(Exercise goal) The answer is to be an exact copy of the lines below running from the line with "cycle [.d dx] (movepLoadRule .w dx ay d) s" down to the line with "MOVEP.W Dx,(d16,Ay) (R220). -/", both ends included, and nothing more.
- Opening Delimiter -
-- ==== Sys2Proof/Machine/DataMovement.lean ====
section
/-! DEFINITION. The data-movement instructions (42_data_movement.md). -/

namespace Sys2Proof.Machine

/-! ## MOVE, MOVEA, MOVEQ -/

/-- MOVE at a size (R210): the source is read before the destination is computed. -/
def moveRule (sz : Size) (src dst : Ea) : Op Unit := do
  let v ← fetchEA src sz
  let loc ← calcEA dst sz
  writeEA loc sz v
  modifyFlags (flagsLogic sz v)

/-- MOVE.B (R210). -/
def execMoveB (src dst : Ea) (s : State) : Outcome :=
  cycle (.ccr 15 :: s.pairTargets src dst .b) (moveRule .b src dst) s

/-- MOVE.L (R210). -/
def execMoveL (src dst : Ea) (s : State) : Outcome :=
  cycle (.ccr 15 :: s.pairTargets src dst .l) (moveRule .l src dst) s

/-- MOVE.W (R210). -/
def execMoveW (src dst : Ea) (s : State) : Outcome :=
  cycle (.ccr 15 :: s.pairTargets src dst .w) (moveRule .w src dst) s

/-- MOVEA at a size (R211): a word is sign-extended. -/
def moveaRule (sz : Size) (an : RegNo) (src : Ea) : Op Unit := do
  let v ← fetchEA src sz
  writeA an (sz.sext v)

/-- MOVEA.L (R211). -/
def execMoveaL (an : RegNo) (src : Ea) (s : State) : Outcome :=
  cycle (eaSideTargets src ++ [.a an]) (moveaRule .l an src) s

/-- MOVEA.W (R211). -/
def execMoveaW (an : RegNo) (src : Ea) (s : State) : Outcome :=
  cycle (eaSideTargets src ++ [.a an]) (moveaRule .w an src) s

/-- MOVEQ (R212). -/
def execMoveq (dn : RegNo) (imm : Byte) (s : State) : Outcome :=
  cycle [.ccr 15, .d dn] (do
    writeD dn (sext8 imm)
    modifyFlags (flagsLogic .l (sext8 imm))) s

/-! ## MOVEM (R213 to R219) -/

/-- The register of position `i` in the order D0 .. D7, A0 .. A7 (R213). -/
def gregOfIndex (i : Fin 16) : GReg :=
  if i.val < 8 then .d (Fin.ofNat 8 i.val) else .a (Fin.ofNat 8 (i.val - 8))

/-- The registers a mask selects, in the order of transfer of the control and postincrement modes (R213). -/
def maskRegs (mask : Half) : List GReg :=
  ((List.finRange 16).filter fun i => mask.getLsbD i.val).map gregOfIndex

/-- The registers the reversed mask of `-(An)` selects, in the order of transfer: A7 first (R213). -/
def maskRegsPredec (mask : Half) : List GReg :=
  ((List.finRange 16).filter fun i => mask.getLsbD i.val).map fun i => gregOfIndex (Fin.ofNat 16 (15 - i.val))

/-- The bytes a mask transfers. -/
def maskBytes (sz : Size) (mask : Half) : Nat := sz.bytes * (maskRegs mask).length

/-- Store registers at ascending addresses (R214). -/
def storeRegs (sz : Size) (fc : FC) : List GReg → Word → Op Unit
  | [], _ => pure ()
  | r :: rs, a => do
    let v ← readG r
    memWriteFC fc a sz.bytes v
    storeRegs sz fc rs (a + BitVec.ofNat 32 sz.bytes)

/-- `Stored(R)` (R218): a register of the list, the base register according to the model. -/
def storedValue (sz : Size) (an : RegNo) (count : Nat) (r : GReg) : Op Word := do
  let v ← readG r
  let m ← readModel
  pure (if r = .a an ∧ m.is20 = true then v - BitVec.ofNat 32 (sz.bytes * count) else v)

/-- Store registers at descending addresses (R215); the answer is the last address. -/
def storeRegsDown (sz : Size) (an : RegNo) (count : Nat) : List GReg → Word → Op Word
  | [], a => pure a
  | r :: rs, a => do
    let v ← storedValue sz an count r
    memWrite (a - BitVec.ofNat 32 sz.bytes) sz.bytes v
    storeRegsDown sz an count rs (a - BitVec.ofNat 32 sz.bytes)

/-- Load registers from ascending addresses (R216), words sign-extended; the answer is the next address. -/
def loadRegs (sz : Size) (fc : FC) : List GReg → Word → Op Word
  | [], a => pure a
  | r :: rs, a => do
    let v ← memReadFC fc a sz.bytes
    writeG r (sz.sext v)
    loadRegs sz fc rs (a + BitVec.ofNat 32 sz.bytes)

/-- MOVEM registers to memory, control modes (R214). DESIGN CHOICE (log entry 9): where the mask or an extension word
of the address cannot be fetched, the word is a free value, and with it the bytes freed. -/
def execMovemToMem (sz : Size) (mask : Half) (ea : Ea) (s : State) : Outcome :=
  let dst := s.locate ea sz s.pc
  cycle [.mem dst.fc dst.addr (maskBytes sz mask)] (do
    fetchExt
    let loc ← calcEA ea sz
    storeRegs sz loc.fc (maskRegs mask) loc.addr) s

/-- MOVEM registers to memory, predecrement (R215, R218). A mask that cannot be fetched is a free value (log entry 9). -/
def execMovemToPredec (sz : Size) (mask : Half) (an : RegNo) (s : State) : Outcome :=
  cycle [.a an, .mem s.dataFC (s.getA an - BitVec.ofNat 32 (maskBytes sz mask)) (maskBytes sz mask)] (do
    fetchExt
    let a ← readA an
    let a' ← storeRegsDown sz an (maskRegsPredec mask).length (maskRegsPredec mask) a
    writeA an a') s

/-- MOVEM memory to registers, control modes (R216). A mask that cannot be fetched is a free value (log entry 9). -/
def execMovemFromMem (sz : Size) (mask : Half) (ea : Ea) (s : State) : Outcome :=
  cycle ((maskRegs mask).flatMap gregTargets) (do
    fetchExt
    let loc ← calcEA ea sz
    let _ ← loadRegs sz loc.fc (maskRegs mask) loc.addr
    pure ()) s

/-- MOVEM memory to registers, postincrement (R217): the incremented address wins. A mask that cannot be fetched is a
free value (log entry 9). -/
def execMovemFromPostinc (sz : Size) (mask : Half) (an : RegNo) (s : State) : Outcome :=
  cycle ((maskRegs mask).flatMap gregTargets ++ [.a an]) (do
    fetchExt
    let a ← readA an
    let a' ← loadRegs sz s.dataFC (maskRegs mask) a
    writeA an a') s

/-! ## MOVEP (R220, R221): bytes at every second address -/

/-- Store the low `n` bytes of a value, the high one first, at `a`, `a + 2`, ... (R220). -/
def storeAlternate (v : Word) : Nat → Word → Op Unit
  | 0, _ => pure ()
  | n + 1, a => do
    memWrite a 1 (v >>> (8 * n))
    storeAlternate v n (a + 2)

/-- Read `n` bytes at `a`, `a + 2`, ..., the high one first (R221). -/
def loadAlternate : Nat → Word → Op Word
  | 0, _ => pure 0
  | n + 1, a => do
    let v ← memRead a 1
    let rest ← loadAlternate n (a + 2)
    pure ((v <<< (8 * n)) ||| rest)

/-- The bytes MOVEP stores, for R135 (a). A displacement that cannot be fetched is a free value (log entry 9). -/
def alternateTargets (fc : FC) (a : Word) (n : Nat) : List Target :=
  (List.range n).map fun k => .mem fc (a + BitVec.ofNat 32 (2 * k)) 1

/-- MOVEP memory to register at a size (R221). -/
def movepLoadRule (sz : Size) (dx ay : RegNo) (d : Half) : Op Unit := do
  fetchExt
  let base ← readA ay
  let v ← loadAlternate sz.bytes (base + sext16 d)
  writeDSized sz dx v

/-- MOVEP register to memory at a size (R220). -/
def movepStoreRule (sz : Size) (dx ay : RegNo) (d : Half) : Op Unit := do
  fetchExt
  let base ← readA ay
  let v ← readD dx
  storeAlternate v sz.bytes (base + sext16 d)

/-- MOVEP.W (d16,Ay),Dx (R221). -/
def execMovepLoadW (dx ay : RegNo) (d : Half) (s : State) : Outcome :=
  cycle [.d dx] (movepLoadRule .w dx ay d) s

/-- MOVEP.L (d16,Ay),Dx (R221). -/
def execMovepLoadL (dx ay : RegNo) (d : Half) (s : State) : Outcome :=
  cycle [.d dx] (movepLoadRule .l dx ay d) s

/-- MOVEP.W Dx,(d16,Ay) (R220). -/
def execMovepStoreW (dx ay : RegNo) (d : Half) (s : State) : Outcome :=
  cycle (alternateTargets s.dataFC (s.getA ay + sext16 d) 2) (movepStoreRule .w dx ay d) s

/-- MOVEP.L Dx,(d16,Ay) (R220). -/
def execMovepStoreL (dx ay : RegNo) (d : Half) (s : State) : Outcome :=
  cycle (alternateTargets s.dataFC (s.getA ay + sext16 d) 4) (movepStoreRule .l dx ay d) s

/-! ## Addresses, exchanges, stack frames -/

/-- LEA (R222). -/
def execLea (an : RegNo) (ea : Ea) (s : State) : Outcome :=
  cycle [.a an] (do
    let loc ← calcEA ea .l
    writeA an loc.addr) s

/-- PEA (R223). -/
def execPea (ea : Ea) (s : State) : Outcome :=
  cycle s.pushTargets (do
    let loc ← calcEA ea .l
    pushLong loc.addr) s

/-- EXG Dx,Dy (R224). -/
def execExgDD (dx dy : RegNo) (s : State) : Outcome :=
  cycle [.d dx, .d dy] (do
    let x ← readD dx
    let y ← readD dy
    writeD dx y
    writeD dy x) s

/-- EXG Ax,Ay (R224). -/
def execExgAA (ax ay : RegNo) (s : State) : Outcome :=
  cycle [.a ax, .a ay] (do
    let x ← readA ax
    let y ← readA ay
    writeA ax y
    writeA ay x) s

/-- EXG Dx,Ay (R224). -/
def execExgDA (dx ay : RegNo) (s : State) : Outcome :=
  cycle [.d dx, .a ay] (do
    let x ← readD dx
    let y ← readA ay
    writeD dx y
    writeA ay x) s

/-- LINK (R225): for A7 the decremented value is pushed. -/
def execLink (an : RegNo) (d : Half) (s : State) : Outcome :=
  cycle (s.pushTargets ++ [.a an]) (do
    fetchExt
    let sp ← readSP
    writeSP (sp - 4)
    let v ← readA an
    memWrite (sp - 4) 4 v
    writeA an (sp - 4)
    let sp' ← readSP
    writeSP (sp' + sext16 d)) s

/-- UNLK (R226): for A7 the loaded value wins. -/
def execUnlk (an : RegNo) (s : State) : Outcome :=
  cycle [.a 7, .a an] (do
    let a ← readA an
    writeSP a
    let v ← popLong
    writeA an v) s

end Sys2Proof.Machine
end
- Closing Delimiter -
(Solution to this task)
  cycle [.d dx] (movepLoadRule .w dx ay d) s

/-- MOVEP.L (d16,Ay),Dx (R221). -/
def execMovepLoadL (dx ay : RegNo) (d : Half) (s : State) : Outcome :=
  cycle [.d dx] (movepLoadRule .l dx ay d) s

/-- MOVEP.W Dx,(d16,Ay) (R220). -/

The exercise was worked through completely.